Similarly, Eve must ensure that the measurement results |+〉₂|−〉₁ and |−〉₂|+〉₁ cannot appear if she wants to avoid introducing error. Thus we have ε ₀₀=ϵ ₁₁ and the whole quantum system is in the state |ψ ⁺〉₁₂|ϵ ₀₀〉 _E . That is, Eve can not obtain any useful information from observing the ancilla. Therefore our protocol can resist against the outsider attack from the above discussion.

Next, we consider the insider attack. In our protocol, the three random bit strings K _A , K _B , and K _C are generated as Alice’s, Bob’s, and Charlie’s secret key respectively which are only known to themselves and can not be determined by any part of them alone. Each party has a equal contribution to the establishment of the shared secret key and the three parties are entirely peer entities.
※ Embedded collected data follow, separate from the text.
/-! ## What follows an event while a RESET-PART is pending -/

/-- What follows an event of R94, up to the test of the pending RESET-PART (R193). -/
def settledUntested (s : State) : State :=
  beginSend (chooseHandovers (sendNotices (distribute (chooseHandovers s))))

theorem settle_checks (s : State) : settle s = checkReset (settledUntested s) := rfl

theorem settledUntested_follows (s : State) : Follows s (settledUntested s) :=
  ((((chooseHandovers_follows s).trans (distribute_follows _)).trans (sendNotices_follows _)).trans
    (chooseHandovers_follows _)).trans (beginSend_follows _)

theorem settledUntested_outward (s : State) : Outward s (settledUntested s) :=
  ((((chooseHandovers_outward s).trans (distribute_outward _)).trans (sendUpTo_outward 12 _)).trans
    (chooseHandovers_outward _)).trans (beginSend_outward _)

theorem settledUntested_replyCarried (waits : ∀ c : ClassNo, ReplyOpen (s.cls c)) : ReplyCarried s (settledUntested s) := by
  have chosen := chooseHandovers_replyCarried waits
  have distributed := chosen.trans (distribute_replyCarried chosen.waits)
  have sent := distributed.trans (sendUpTo_replyCarried distributed.waits 12)
  have again := sent.trans (chooseHandovers_replyCarried sent.waits)
  exact again.trans (beginSend_replyCarried again.waits)

end Sys2Proof.Proofs
end


-- ==== Sys2Proof/Proofs/ResetPart.lean ====
section
/-! PROOF. RESET-PART: its answer, its reply's way out on either path, and the full reset (R183, R193, R194, R201). -/

namespace Sys2Proof.Proofs
open Sys2Proof Sys2Proof.Machine Sys2Proof.Laws

variable {p : PairNo} {q : ReqHead} {r : PendingReset} {f : FrameRec} {s t u v : State}

/-! ## The full reset of cause MANAGEMENT -/

/-- What a MANAGEMENT reset reads of the part is as it was: the straps, the cause record and the commands (R194, R201). -/
def ResetInputsKept (s v : State) : Prop :=
  v.strapReads = s.strapReads ∧ v.notices.record = s.notices.record ∧ v.pending = s.pending

theorem SettingsKept_inputs (kept : SettingsKept s v) : ResetInputsKept s v := by
  obtain ⟨-, -, reads, -, commands, -, -, -, -, -, -, record, -⟩ := kept
  exact ⟨reads, record, commands⟩

theorem ResetInputsKept.trans (h : ResetInputsKept s u) (k : ResetInputsKept u v) : ResetInputsKept s v := by
  obtain ⟨reads, record, commands⟩ := h
  obtain ⟨reads', record', commands'⟩ := k
  exact ⟨reads'.trans reads, record'.trans record, commands'.trans commands⟩

/-- A MANAGEMENT reset of a part (R194, R201 b; log entries 4 and 17). -/
theorem managementReset (kept : ResetInputsKept s v) : ManagementReset s (completeReset .management (cutAll v)) := by
  obtain ⟨reads, record, commands⟩ := kept
  obtain ⟨cutPairs, cutOut, cut, -⟩ := cutAll_eq v
  obtain ⟨pairs, out, whole, -⟩ := completeReset_eq .management (cutAll v)
  have reset := completeReset_fullyReset .management (cutAll v)
  obtain ⟨recorded, left⟩ := completeReset_recorded .management (cutAll v)
  have role : (completeReset .management (cutAll v)).strapRole = (readStraps .management (cutAll v)).strapRole := by
    rw [whole]; rfl
  have straps : (completeReset .management (cutAll v)).straps = (readStraps .management (cutAll v)).straps := by
    rw [whole]; rfl
  have count : (completeReset .management (cutAll v)).strapReads = (cutAll v).strapReads + 1 := by
    rw [whole]; rfl
  rw [← role, ← straps] at reset
  have cutReads : (cutAll v).strapReads = s.strapReads := by rw [cut]; exact reads
  have cutRecord : (cutAll v).notices.record = s.notices.record := by rw [cut]; exact record
  have cutCommands : (cutAll v).pending = s.pending := by rw [cut]; exact commands
  refine ⟨reset, ?_, ?_, ?_, cutRecord ▸ recorded, left.trans cutCommands⟩
  · rw [role, readStraps, cutReads]
  · rw [straps, readStraps, cutReads]
  · rw [count, cutReads]

/-! ## The outputs of a reset -/

theorem tell_out (p : PairNo) (x : Control) (s : State) : s.out <+: (Machine.tell p x s).out := List.prefix_append _ _

theorem cutHandover_out (b : Bool) (p : PairNo) (s : State) : s.out <+: (cutHandover b p s).out := by
  unfold cutHandover
  split
  · exact List.prefix_rfl
  · exact List.prefix_append _ _

theorem eachPair_out {f : PairNo → State → State} (h : ∀ p s, s.out <+: (f p s).out) (ps : List PairNo) (s : State) :
    s.out <+: (eachPair ps f s).out :=
  eachPair_kept (I := fun t => s.out <+: t.out) (fun p t i => i.trans (h p t)) ps List.prefix_rfl

theorem cutAll_out (s : State) : s.out <+: (cutAll s).out := by
  have cut := eachPair_out (cutHandover_out false) allPairs s
  unfold cutAll
  dsimp only
  generalize eachPair allPairs (cutHandover false) s = t at cut ⊢
  split
  · exact cut.trans (List.prefix_append _ _)
  · exact cut

theorem completeReset_out (cause : ResetCause) (s : State) : s.out <+: (completeReset cause s).out := by
  have read : (readStraps cause s).out = s.out := by cases cause <;> rfl
  unfold completeReset
  dsimp only
  refine List.IsPrefix.trans ?_ (eachPair_out (fun p t => tell_out p .train t) allPairs _)
  rw [raiseNotice_out, read]

/-! ## The test of the pending reset -/

theorem checkReset_waits (pends : s.agent.reset = some r) (unreported : r.reported = false)
    (stays : r.path = .trunk ∨ resetReplyHeld s = true) : checkReset s = s := by
  unfold checkReset
  rw [pends]
  refine if_neg ?_
  rcases stays with path | held <;> simp [*]

theorem checkReset_performs (pends : s.agent.reset = some r)
    (due : r.reported = true ∨ r.path = .bond ∧ resetReplyHeld s = false) :
    checkReset s = completeReset .management (cutAll s) := by
  unfold checkReset
  rw [pends]
  refine if_pos ?_
  rcases due with reported | ⟨path, gone⟩ <;> simp [*]

theorem replyOpen_of_gone (gone : resetReplyHeld s = false) (c : ClassNo) : ReplyOpen (s.cls c) := by
  obtain ⟨classes, -⟩ := resetReplyHeld_eq_false.1 gone
  obtain ⟨queue, current⟩ := classes c
  exact ⟨fun f mem flag => (Bool.false_ne_true ((queue f mem).symm.trans flag)).elim,
    fun g e flag => (Bool.false_ne_true ((current g e).symm.trans flag)).elim⟩

/-- While its report is awaited the reset stays pending through what follows an event (R193). -/
theorem settle_waits (waits : ∀ c : ClassNo, ReplyOpen (s.cls c)) (pends : s.agent.reset = some r)
    (unreported : r.reported = false) (stays : r.path = .trunk ∨ resetReplyHeld s = true) :
    settle s = settledUntested s ∧ (settledUntested s).agent = s.agent := by
  have carried := settledUntested_replyCarried waits
  refine ⟨?_, carried.agent⟩
  rw [settle_checks]
  exact checkReset_waits (by rw [carried.agent, pends]) unreported (by rwa [carried.held])

/-- With its report, or with its reply gone from the bond, the reset is performed after the event (R193 a and b). -/
theorem settle_performs (waits : ∀ c : ClassNo, ReplyOpen (s.cls c)) (pends : s.agent.reset = some r)
    (due : r.reported = true ∨ r.path = .bond ∧ resetReplyHeld s = false) :
    settle s = completeReset .management (cutAll (settledUntested s)) := by
  have carried := settledUntested_replyCarried waits
  rw [settle_checks]
  exact checkReset_performs (by rw [carried.agent, pends]) (by rwa [carried.held])
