-- ==== Sys2Proof/Syntax.lean ====
section
/-! DEFINITION. The eight commands of 30_encoding.md R96 with their decoded operands. -/

namespace Sys2Proof

/-- Nine header bytes in wire order (30_encoding.md R80): `b0` is the first on the wire. -/
structure HeaderBytes where
  b0 : Byte
  b1 : Byte
  b2 : Byte
  b3 : Byte
  b4 : Byte
  b5 : Byte
  b6 : Byte
  b7 : Byte
  b8 : Byte
  deriving DecidableEq, Repr

/-- The verdict byte of DISPATCH_DONE (R92, R98): 0x00, 0x01, or a reserved value kept as it came. -/
inductive Verdict where
  | accept
  | fail
  | reserved (b : Byte)
  deriving DecidableEq, Repr

/-- One constructor per row of opcode_table.json. -/
inductive Instr where
  /-- CONN_OPEN, format N (R91). -/
  | connOpen
  /-- CONN_CLOSE, format N. -/
  | connClose
  /-- HDR_DECODE, format D (R93). -/
  | hdrDecode (h : HeaderBytes)
  /-- HDR_ENCODE, format H (R94). -/
  | hdrEncode (len : BitVec 24) (type flags : Byte) (sidOp : BitVec 32)
  /-- RX_READY, format N. -/
  | rxReady
  /-- DISPATCH_DONE, format V (R92). -/
  | dispatchDone (v : Verdict)
  /-- TX_ENQUEUE, format Q (R95). P is the payload's length (log 19). -/
  | txEnqueue (type flags : Byte) (sidOp : BitVec 32) (payload : List Byte)
  /-- TX_READY, format N. -/
  | txReady
  deriving DecidableEq, Repr

/-- FRAME_SEND of R100: the source's `frame_send`, one TX_ENQUEUE. -/
def Instr.frameSend (r : FrameRequest) : Instr := .txEnqueue r.type r.flags r.sidOp r.payload

end Sys2Proof
end

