-- ==== Sys2Proof/Machine/Ops.lean ====
section
/-! DEFINITION. The shared operations: buffers (20_memory.md R62), register updates, draws (00_scope.md R12)
and teardown (60_exceptions.md R272), the block's one way of taking an exception. There is no return from a
teardown (R286): a new Connection starts with `State.openConnection`. -/

namespace Sys2Proof.Machine

/-- The canonical form: offsets strictly rising. -/
def Memory.wf : Memory → Bool
  | []                  => true
  | [_]                 => true
  | c :: d :: rest      => decide (c.1 < d.1) && Memory.wf (d :: rest)

/-- The byte at an offset; `none` where none has been written (10_state.md R44). -/
def Memory.load : Memory → Nat → Option Byte
  | [], _             => none
  | (a, b) :: rest, k => if a = k then some b else Memory.load rest k

/-- Write one byte, keeping the canonical form. -/
def Memory.store : Memory → Nat → Byte → Memory
  | [], k, v             => [(k, v)]
  | (a, b) :: rest, k, v =>
    if k < a then (k, v) :: (a, b) :: rest
    else if k = a then (k, v) :: rest
    else (a, b) :: Memory.store rest k v

/-- The bytes at `off`, `off+1`, …; `none` if one of them has not been written. -/
def Memory.loadRange (m : Memory) : Nat → Nat → Option (List Byte)
  | _, 0       => some []
  | off, n + 1 =>
    match m.load off, Memory.loadRange m (off + 1) n with
    | some b, some bs => some (b :: bs)
    | _, _            => none

/-- Write bytes at `off`, `off+1`, …. -/
def Memory.storeRange (m : Memory) : Nat → List Byte → Memory
  | _, []        => m
  | off, b :: bs => Memory.storeRange (m.store off b) (off + 1) bs

/-- A buffer of `n` bytes, none of them written. -/
def Buffer.fresh (n : Nat) : Buffer := ⟨n, []⟩

/-- `MemRead(buf, off, n)` (R62); `none` is F_BUF_RANGE. -/
def Buffer.read (b : Buffer) (off n : Nat) : Option (List Byte) :=
  if off + n ≤ b.size then b.mem.loadRange off n else none

/-- The byte at one offset of a buffer; `none` is F_BUF_RANGE, as in `Buffer.read` (R62; 10_state.md R44). -/
def Buffer.byteAt (b : Buffer) (k : Nat) : Option Byte := if k < b.size then b.mem.load k else none

/-- `MemWrite(buf, off, bs)` (R62); `none` is F_BUF_RANGE. -/
def Buffer.write (b : Buffer) (off : Nat) (bs : List Byte) : Option Buffer :=
  if off + bs.length ≤ b.size then some ⟨b.size, b.mem.storeRange off bs⟩ else none

/-- A buffer that holds exactly `bs`: the copy TX_ENQUEUE takes (42_transmit.md R174). -/
def Buffer.ofBytes (bs : List Byte) : Buffer := ⟨bs.length, Memory.storeRange [] 0 bs⟩

/-- The bytes a buffer holds, in offset order. -/
def Buffer.bytes (b : Buffer) : List Byte := b.mem.map Prod.snd

/-- `RX_PHASE <- p`, with the receive frame that goes with it. -/
def State.setRxPhase (p : RxPhase) (s : State) : State := { s with rxPhase := p }

/-- `RX_HDR_BUF <- b` and `RX_HDR_CNT <- n`. -/
def State.setRxHdr (b : Buffer) (n : BitVec 4) (s : State) : State := { s with rxHdrBuf := b, rxHdrCnt := n }

/-- `TXQ <- q`. -/
def State.setTxq (q : List TxEntry) (s : State) : State := { s with txq := q }

/-- `DEC_OUT <- h` (10_state.md R29). -/
def State.setDecOut (h : Header) (s : State) : State := { s with decOut := some h }

/-- `ENC_OUT <- h` (10_state.md R30). -/
def State.setEncOut (h : HeaderBytes) (s : State) : State := { s with encOut := some h }

/-- `emit Dispatch(…)` (41_receive.md R146). -/
def State.emitDispatch (d : DispatchedFrame) (s : State) : State :=
  { s with dispatched := s.dispatched ++ [d] }

/-- The sink has taken `bs`: they are on `WIRE_OUT` for good (20_memory.md R68). -/
def State.putWire (bs : List Byte) (s : State) : State := { s with wireOut := s.wireOut ++ bs }

/-- The bytes at the command port after some have been taken. -/
def State.setPort (bs : List Byte) (s : State) : State := { s with port := bs }

/-- The bytes an answer of the source delivers. -/
def bytesRead : ReadAnswer → List Byte
  | .data b bs  => b :: bs
  | .closed     => []
  | .wouldBlock => []
  | .error      => []

/-- The counter of free values moves only when a free value is used. -/
def nextFree (listed : Bool) (n : Nat) : Nat := if listed then n else n + 1

/-- The answer the next `SourceRead` gets (R12): the first listed one, else a free value. -/
def State.readAnswer (s : State) : ReadAnswer := s.sourceAnswers.headD (Config.freeRead s.freeDraws)

/-- The state after a `SourceRead`: its answer is used up and the bytes it delivered are gone from the
receive stream (20_memory.md R68). -/
def State.afterRead (s : State) : State :=
  { s with
    sourceAnswers := s.sourceAnswers.tail
    freeDraws     := nextFree (!s.sourceAnswers.isEmpty) s.freeDraws
    rxTaken       := s.rxTaken ++ bytesRead s.readAnswer }

/-- The answer the next `SinkWrite` gets (R12). -/
def State.writeAnswer (s : State) : WriteAnswer := s.sinkAnswers.headD (Config.freeWrite s.freeDraws)

/-- The state after a `SinkWrite`, but for the bytes on the wire (`State.putWire`). -/
def State.afterWrite (s : State) : State :=
  { s with
    sinkAnswers := s.sinkAnswers.tail
    freeDraws   := nextFree (!s.sinkAnswers.isEmpty) s.freeDraws }

/-- The answer the next `Alloc` gets (R12). -/
def State.allocAnswer (s : State) : Answer := s.allocAnswers.headD (Config.freeAlloc s.freeDraws)

/-- The state after an `Alloc` draw. -/
def State.afterAlloc (s : State) : State :=
  { s with
    allocAnswers := s.allocAnswers.tail
    freeDraws    := nextFree (!s.allocAnswers.isEmpty) s.freeDraws }

/-- The answer the next `Register` gets (R12). -/
def State.registerAnswer (s : State) : Answer := s.registerAnswers.headD (Config.freeRegister s.freeDraws)

/-- The state after a `Register` draw. -/
def State.afterRegister (s : State) : State :=
  { s with
    registerAnswers := s.registerAnswers.tail
    freeDraws       := nextFree (!s.registerAnswers.isEmpty) s.freeDraws }

/-- `Teardown(code)` (60_exceptions.md R272). Nothing is saved but the reason, and the status is left as the
command has set it (R274). -/
def State.teardown (r : TdReason) (s : State) : State :=
  { s with
    tdReason  := r
    rxPhase   := .awaitHdr
    rxHdrCnt  := 0#4
    rxHdrBuf  := Buffer.fresh 9
    txq       := []
    rxArmed   := false
    txArmed   := false
    closes    := s.closes + 1
    connState := .closed }

/-- `raise Teardown(code)` (00_scope.md R11): the teardown ends the step. -/
def raiseTeardown (r : TdReason) (s : State) : Outcome := .next (s.teardown r)

/-- The register writes of a successful CONN_OPEN (43_connection.md R210, R212). -/
def State.openConnection (s : State) : State :=
  { s with
    connState := .opened
    tdReason  := .none
    rxPhase   := .awaitHdr
    rxHdrCnt  := 0#4
    rxHdrBuf  := Buffer.fresh 9
    txq       := []
    rxArmed   := true
    txArmed   := false }

/-- A sub-step of a command: `go` continues with a value, `ended` has ended the step. -/
inductive Flow (α : Type) where
  | go (a : α) (s : State)
  | ended (o : Outcome)

/-- Continue after a sub-step unless it has ended the step. -/
def Flow.andThen {α : Type} (x : Flow α) (k : α → State → Outcome) : Outcome :=
  match x with
  | .go a s  => k a s
  | .ended o => o

end Sys2Proof.Machine
end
The way that all the participants share a secret key by combining each participant’s key is similar to that in Liu et al.’s protocol [38] which is based on single particles. The difference is that the qubit transmission between all the participants is multi-way in Liu et al.’s protocol. Suppose that Alice is honest without loss of generality, and the dishonest parties Bob and Charlie want to determine the shared key alone. To realize this purpose, the dishonest parties need to obtain Alice’s secret key. Thus Bob and Charlie should be particle producers and receive the encoded particles sent from Alice. In Bob’s site he directly sends the particles prepared by himself to Alice with the help of Charlie after performing his unitary operation on the particles instead of Charlie’s operation. After Alice returns the encoded particles, Bob can get Alice’s secret key. In Charlie’s site, when he has sent the particle sequence to Alice, Charlie directly receives Alice’s encoded particles with the help of Bob to get her secret key by performing the unitary operation himself. However, on the other hand, the procedures are executed simultaneously by the three parties. That is, Alice would not extract Bob’s or Charlie’s secret key if the two dishonest parties colluded to cheat her. Therefore, our three-party protocol is secure against the outsider attack and insider attack from the above analysis.

4 Conclusion

In this paper, we propose a three-party quantum key agreement protocol based on EPR pairs. Three parties can establish a shared key in such a way that one party extracts the other two parties’ secret key and all parties perform XOR operations on their secret keys. Moreover, the security analysis shows that our protocol is security against the outsider attack and insider attack. The security of our scheme is considered under the condition of ideal quantum channels. Since noise cannot be disregarded in a practical transmission process, the success probability of quantum communication would be decreased in a noisy channel. This problem may be solved perfectly in the future research.